Nielsen defines “streaming” in this context as non-linear services that don’t offer traditional channels. “Broadcast” and “cable,” meanwhile, describe types of channels, not how they’re received–so you can think of them as “networks with local stations” and “all the other channels.” That also means that Nielsen counts time spent watching live-TV streaming services like Sling TV in whichever of those two categories fits at a given moment. 

Over-the-air TV viewing with an antenna, meanwhile, falls under the broadcast category.

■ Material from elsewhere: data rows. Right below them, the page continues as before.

-- ==== Sys2Proof/Laws/Command.lean ====
section
/-! SUPPORT. What the shared operations of commands can do, said once: how a command comes to the Command Processor,
when the queue is looked at, how a command is checked for its length and ended (R159, R160, R165, R166), how an event
meets the transaction in flight (R145), how a pin takes a level (R108), and how a byte leaves on the link (R155). -/

namespace Sys2Proof.Machine

open Sys2Proof.Safety

/-! ### Commands of the Command Processor -/

theorem unoccupied_iff (s : State) : s.unoccupied = true ↔ Unoccupied s := by
  unfold State.unoccupied Unoccupied
  simp only [Bool.and_eq_true, Option.isNone_iff_eq_none, List.isEmpty_iff, and_assoc]
  exact and_congr_right fun _ => and_congr_right fun _ => decide_eq_true_iff

/-- A command that comes to an unoccupied Command Processor is carried out. -/
theorem direct_unoccupied {s : State} (h : Unoccupied s) (q : QueuedCommand) (g : State → State) :
    s.direct q g = g (s.start q) := by
  unfold State.direct
  rw [(unoccupied_iff s).mpr h]
  rfl

/-- To an occupied Command Processor none comes. -/
theorem direct_occupied {s : State} (h : ¬ Unoccupied s) (q : QueuedCommand) (g : State → State) : s.direct q g = s := by
  unfold State.direct
  rw [if_neg fun u => h ((unoccupied_iff s).mp u)]

theorem unoccupied_taken {s : State} : Unoccupied s.taken ↔ Unoccupied s := Iff.rfl

/-- A command that starts is under way. -/
theorem taken_start (s : State) (code tag : Byte) (ps : List Byte) :
    s.taken.start ⟨code, tag, ps⟩ = underWay s code tag ps := rfl

/-! ### The command queue after an event (R159) -/

theorem startDue_false {s : State} (h : s.executing.isSome = true ∨ s.link.commands = [] ∨ 3 ≤ s.link.replies.length) :
    s.startDue = false := by
  unfold State.startDue
  rcases h with h | h | h
  · cases he : s.executing <;> simp_all
  · simp [h]
  · have : ¬ s.link.replies.length < Config.replyQueueSize := by simp only [Config.replyQueueSize]; omega
    simp [this]

/-- An event after which no command may start leaves the queue alone. -/
theorem followQueue_idle (old : State) {s : State} (h : s.startDue = false) : State.followQueue old s = s := by
  simp [State.followQueue, h]

/-- An event before which a command could have started leaves the queue alone. -/
theorem followQueue_late {old : State} (h : old.startDue = true) (s : State) : State.followQueue old s = s := by
  simp [State.followQueue, h]

/-- An event that makes a start possible has the commands carried out. -/
theorem followQueue_starts {old s : State} (h : old.startDue = false) (k : s.startDue = true) :
    State.followQueue old s = s.takeCommands := by
  simp [State.followQueue, h, k]

theorem runQueue_idle {s : State} (h : s.startDue = false) (n : Nat) : State.runQueue n s = s := by
  cases n with
  | zero => rfl
  | succ n =>
    unfold State.runQueue
    split
    · rfl
    · rw [h]; rfl

/-- The front command is carried out, and the queue is looked at again. -/
theorem runQueue_front {s : State} {q : QueuedCommand} {rest : List QueuedCommand} (h : s.startDue = true)
    (e : s.link.commands = q :: rest) (n : Nat) :
    State.runQueue (n + 1) s =
      State.runQueue n (({ s with link := { s.link with commands := rest } } : State).carryOut q) := by
  conv_lhs => unfold State.runQueue
  rw [e]
  simp only [h, if_true]

/-! ### Lengths and ends of commands -/

theorem ofLength_eq {ps : List Byte} {n : Nat} (h : ps.length = n) (s : State) (g : State → State) :
    s.ofLength ps n g = g s := if_pos h

theorem ofLength_ne {ps : List Byte} {n : Nat} (h : ps.length ≠ n) (s : State) (g : State → State) :
    s.ofLength ps n g = s.endBadParam 0x01 0xFF := if_neg h

theorem endCommand_some {s : State} {e : Executing} (h : s.executing = some e) (r : ResultCode) (p : List Byte) :
    s.endCommand r p =
      { s with executing := none, link := { s.link with replies := s.link.replies ++ [⟨e.code, e.tag, r, p⟩] } } := by
  simp [State.endCommand, h]

/-- A command under way that ends has answered, and changed nothing else. -/
theorem endCommand_replied (s : State) (code tag : Byte) (ps : List Byte) (r : ResultCode) (p : List Byte) :
    (underWay s code tag ps).endCommand r p = replied s code tag r p := rfl

/-- A command of the right length that comes to an unoccupied Command Processor is carried out. -/
theorem direct_ofLength {s : State} {code tag : Byte} {ps : List Byte} {n : Nat} (h : Unoccupied s)
    (l : ps.length = n) (g : State → State) :
    (s.taken.direct ⟨code, tag, ps⟩ fun t => t.ofLength ps n g) = g (underWay s code tag ps) := by
  rw [direct_unoccupied (unoccupied_taken.mpr h), ofLength_eq l, taken_start]

/-- A command of a wrong length is refused (R166). -/
theorem direct_wrongLength {s : State} {code tag : Byte} {ps : List Byte} {n : Nat} (h : Unoccupied s)
    (l : ps.length ≠ n) (g : State → State) :
    (s.taken.direct ⟨code, tag, ps⟩ fun t => t.ofLength ps n g) = replied s code tag .badParam [0x01, 0xFF] := by
  rw [direct_unoccupied (unoccupied_taken.mpr h), ofLength_ne l, taken_start]
  rfl

/-! ### The transaction in flight -/

theorem atStage_none {s : State} (h : s.card.transaction = none) (gs : List Stage) (g : State → Transaction → State) :
    s.atStage gs g = s := by
  simp [State.atStage, h]

theorem atStage_some {s : State} {t : Transaction} (h : s.card.transaction = some t) (gs : List Stage)
    (g : State → Transaction → State) : s.atStage gs g = if t.stage ∈ gs then g s t else s := by
  simp [State.atStage, h]

theorem attemptFails_first {s : State} {t : Transaction} (h : t.attempt = 1) (r : Result) :
    s.attemptFails t r =
      { s with
        card :=
          { s.card with
            transaction := some { t with attempt := 2, stage := firstStage t.kind t.taken, since := s.now } } } := by
  simp [State.attemptFails, State.mapCard, h]

theorem attemptFails_last {s : State} {t : Transaction} (h : t.attempt ≠ 1) (r : Result) :
    s.attemptFails t r = s.finish t r := if_neg h

/-! ### Pins -/

/-- R108: one pin takes a level. -/
theorem pinsWith_getLsbD (pins : BitVec 9) (p q : InPin) (level : Bool) :
    (pinsWith pins p level).getLsbD q.val = if q = p then level else pins.getLsbD q.val := by
  have hq := q.isLt
  have hp := p.isLt
  by_cases e : q = p
  · subst e
    cases level <;> simp [pinsWith, hq]
  · have ne : q.val ≠ p.val := fun h => e (Fin.ext h)
    have b : (1#9 <<< p.val).getLsbD q.val = false := by
      rw [BitVec.getLsbD_shiftLeft]
      by_cases lt : q.val < p.val
      · simp [lt]
      · have : q.val - p.val ≠ 0 := by omega
        simp [BitVec.getLsbD_one, this]
    rw [if_neg e]
    cases level
    · show (pins &&& ~~~(1#9 <<< p.val)).getLsbD q.val = _
      rw [BitVec.getLsbD_and, BitVec.getLsbD_not, b]
      simp [hq]
    · show (pins ||| (1#9 <<< p.val)).getLsbD q.val = _
      rw [BitVec.getLsbD_or, b, Bool.or_false]

theorem setInput_tied {s : State} {i : Input} (h : s.pinOf i = none) (level : Bool) : s.setInput i level = s := by
  simp [State.setInput, h]

theorem setInput_pin {s : State} {i : Input} {p : InPin} (h : s.pinOf i = some p) (level : Bool) :
    s.setInput i level = s.setPins (pinsWith s.pins p level) none := by
  simp [State.setInput, h]

theorem level_pin {s : State} {i : Input} {p : InPin} (h : s.pinOf i = some p) : s.level i = s.pins.getLsbD p.val := by
  simp [State.level, h]

/-! ### The link -/

/-- R155, R157: a release with no COMMAND frame under way faults nothing. -/
theorem release_plain {s : State} (h : ∀ ps, s.link.frame ≠ some (.command ps)) :
    s.release = { s with link := { s.link with frame := none } } := by
  unfold State.release State.mapLink
  cases hf : s.link.frame with
  | none => simp
  | some f => cases f <;> simp_all

/-- R157: a release inside a COMMAND frame sets FRAME_FAULT. -/
theorem release_command {s : State} {ps : List Byte} (h : s.link.frame = some (.command ps)) :
    s.release = { s with link := { s.link with frame := none, fault := true } } := by
  simp [State.release, State.mapLink, h]

/-- R155, R156: with MSEL negated, a frame's row asserts it, takes the status byte and completes byte 0. -/
theorem beginFrame_negated {s : State} (h : s.link.frame = none) (g : State → State) :
    s.beginFrame g =
      g { s with
        link :=
          { s.link with
            mdo := [s.statusByte], fault := s.link.fault && !s.statusByte.getLsbD 5, frame := some .beyond } } := by
  simp [State.beginFrame, State.select, State.zeroByte, State.mapLink, h]

/-- R155, R156: with MSEL asserted and byte 0 to come, a frame's row completes byte 0 with the status byte taken. -/
theorem beginFrame_opening {s : State} {st : Byte} (h : s.link.frame = some (.opening st)) (g : State → State) :
    s.beginFrame g =
      g { s with
        link := { s.link with mdo := [st], fault := s.link.fault && !st.getLsbD 5, frame := some .beyond } } := by
  simp [State.beginFrame, State.select, State.zeroByte, State.mapLink, h]

/-- R155: a row in a transaction whose byte 0 is complete begins nothing (log entry 8). -/
theorem beginFrame_known {s : State} (h : s.frameKnown = true) (g : State → State) : s.beginFrame g = s := by
  unfold State.frameKnown at h
  unfold State.beginFrame State.select
  cases hf : s.link.frame with
  | none => rw [hf] at h; simp at h
  | some f => cases f <;> simp_all

/-- R155: beyond a frame a byte is ignored and 0x00 is shifted out. -/
theorem exchange_beyond {s : State} (h : s.link.frame = some .beyond) (b : Byte) : s.exchange b = s.shift 0 := by
  simp [State.exchange, h]

end Sys2Proof.Machine
end

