/-! ### Captures leave the units -/

theorem ite_units {p : Prop} [Decidable p] {s a b : State} (h : a.units = s.units) (k : b.units = s.units) :
    (if p then a else b).units = s.units := by
  split
  · exact h
  · exact k

theorem reportField_units (s : State) (w : Window) (k : ReportKind) (detail : Nat) :
    (s.reportField w k detail).units = s.units := (report_frame s _).units

theorem judge_units (s : State) (f : Format) (w : Window) : (s.judge f w).units = s.units := by
  unfold State.judge
  simp only []
  split
  · exact (report_frame ..).units
  · exact ((report_frame ..).trans (handCapture_frame ..)).units

theorem closeCapture_units (s : State) (w : Window) : (s.closeCapture w).units = s.units := by
  unfold State.closeCapture
  split
  · exact reportField_units ..
  · split
    · rfl
    · exact judge_units ..
  · rfl

theorem openWindow_units (s : State) (u : DriveId) : (s.openWindow u).units = s.units := by
  unfold State.openWindow
  split
  · rfl
  · exact ite_units (report_frame ..).units rfl

theorem gateEdge_units (s : State) : s.gateEdge.units = s.units := by
  unfold State.gateEdge
  split
  · rfl
  · exact ite_units (openWindow_units ..) rfl

theorem followGate_units (old s : State) : (State.followGate old s).units = s.units := ite_units (gateEdge_units s) rfl

theorem followConflict_units (s : State) (closed : Bool) : (s.followConflict closed).units = s.units := by
  unfold State.followConflict
  split
  · split
    · rfl
    · exact (report_frame ..).units
  · rfl

theorem completeField_units (s : State) (f : Format) (w : Window) : (s.completeField f w).units = s.units := by
  unfold State.completeField
  simp only []
  split
  · exact reportField_units ..
  · split
    · exact reportField_units ..
    · exact ite_units (handCapture_frame (s.mapWcu Wcu.endField) _).units (reportField_units ..)

theorem receiveByte_units (s : State) (f : Format) (w : Window) (b : Byte) : (s.receiveByte f w b).units = s.units := by
  unfold State.receiveByte
  exact ite_units (completeField_units ..) rfl

theorem foundHunting_units (s : State) (f : Format) (w : Window) (x : Found) :
    (s.foundHunting f w x).units = s.units := by
  cases x with
  | nothing | idMark | dataMark | indexMark => rfl
  | badMark => exact (report_frame s _).units

theorem foundSeeking_units (s : State) (f : Format) (x : Found) : (s.foundSeeking f x).units = s.units := by
  cases x <;> rfl

theorem fieldCell_units (s : State) {take : State → Byte → State} (h : ∀ t b, (take t b).units = t.units) :
    (s.fieldCell take).units = s.units := ite_units rfl (h _ _)

theorem passCell_units (s : State) (f : Format) (w : Window) (c : Option Nat) : (s.passCell f w c).units = s.units := by
  unfold State.passCell
  simp only []
  split
  · rfl
  · exact foundHunting_units ..
  · exact fieldCell_units (s.mapWcu _) fun t b => receiveByte_units t f w b
  · split
    · exact fieldCell_units (s.mapWcu _) fun _ _ => rfl
    · exact fieldCell_units (s.mapWcu _) fun _ _ => rfl
    · exact foundSeeking_units ..

theorem passZeros_units (s : State) (f : Format) (w : Window) (n : Nat) : (s.passZeros f w n).units = s.units := by
  induction n generalizing s with
  | zero => rfl
  | succ n ih => exact (ih _).trans (passCell_units s f w none)

theorem loseLock_units (s : State) (w : Window) : (s.loseLock w).units = s.units := by
  unfold State.loseLock
  simp only []
  split
  · exact reportField_units (s.mapWcu _) ..
  · rfl
  · rfl

theorem interval_units (s : State) (f : Format) (w : Window) (t stamp : Nat) :
    (s.interval f w t stamp).units = s.units := by
  unfold State.interval
  refine ite_units (ite_units ?_ rfl) (ite_units (loseLock_units ..) rfl)
  exact (passCell_units ..).trans (passZeros_units (s.mapWcu _) ..)

/-- R85: a write transition leaves the units as they are. -/
theorem transition_units (s : State) (t : Option Nat) : (s.transition t).units = s.units := by
  unfold State.transition
  split
  · rfl
  · split
    · rfl
    · split
      · rfl
      · simp only []
        split
        · rfl
        · exact interval_units (s.mapWcu _) ..

theorem unit_of_units {s t : State} (h : t.units = s.units) (u : DriveId) : t.unit u = s.unit u :=
  congrArg (look · u) h

/-! ### An eject that goes on -/

/-- What an eject that goes on leaves as it is: every item of a unit but its media and its mounted slot, and the write
window. -/
structure EjectFrame (s t : State) : Prop where
  units : ∀ u, t.unit u = { s.unit u with media := (t.unit u).media, mounted := (t.unit u).mounted }
  window : t.wcu.window = s.wcu.window

theorem EjectFrame.refl (s : State) : EjectFrame s s := ⟨fun _ => rfl, rfl⟩

theorem EjectFrame.trans {s t x : State} (h : EjectFrame s t) (k : EjectFrame t x) : EjectFrame s x where
  units u := by rw [k.units u, h.units u]
  window := k.window.trans h.window

theorem EjectFrame.of_units {s t : State} (h : t.units = s.units) (w : t.wcu.window = s.wcu.window) : EjectFrame s t :=
  ⟨fun u => by rw [unit_of_units h], w⟩

theorem CacheFrame.ejectFrame {s t : State} (h : CacheFrame s t) : EjectFrame s t :=
  .of_units h.units (by rw [h.wcu])

theorem ite_ejectFrame {p : Prop} [Decidable p] {s a b : State} (h : EjectFrame s a) (k : EjectFrame s b) :
    EjectFrame s (if p then a else b) := by
  split
  · exact h
  · exact k

theorem setMedia_ejectFrame (s : State) (u : DriveId) (m : Media) (n : Option SlotId) :
    EjectFrame s (s.setMedia u m n) := by
  refine ⟨fun v => ?_, rfl⟩
  rw [State.setMedia, unit_setUnit]
  split
  · rename_i e; rw [e]
  · rfl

Nielsen counts some other streaming that it can’t measure–for example, streaming through a cable box or a video game console–under an “Other” heading that adds up to 11.6% in July’s usage stats.  

Longtime TV analyst and consultant Shelly Palmer wrote in a post Wednesday that while the latest data could be an outlier reflecting such unusual dynamics as the writers’ strike, the traditional TV bundle isn’t getting any more viable.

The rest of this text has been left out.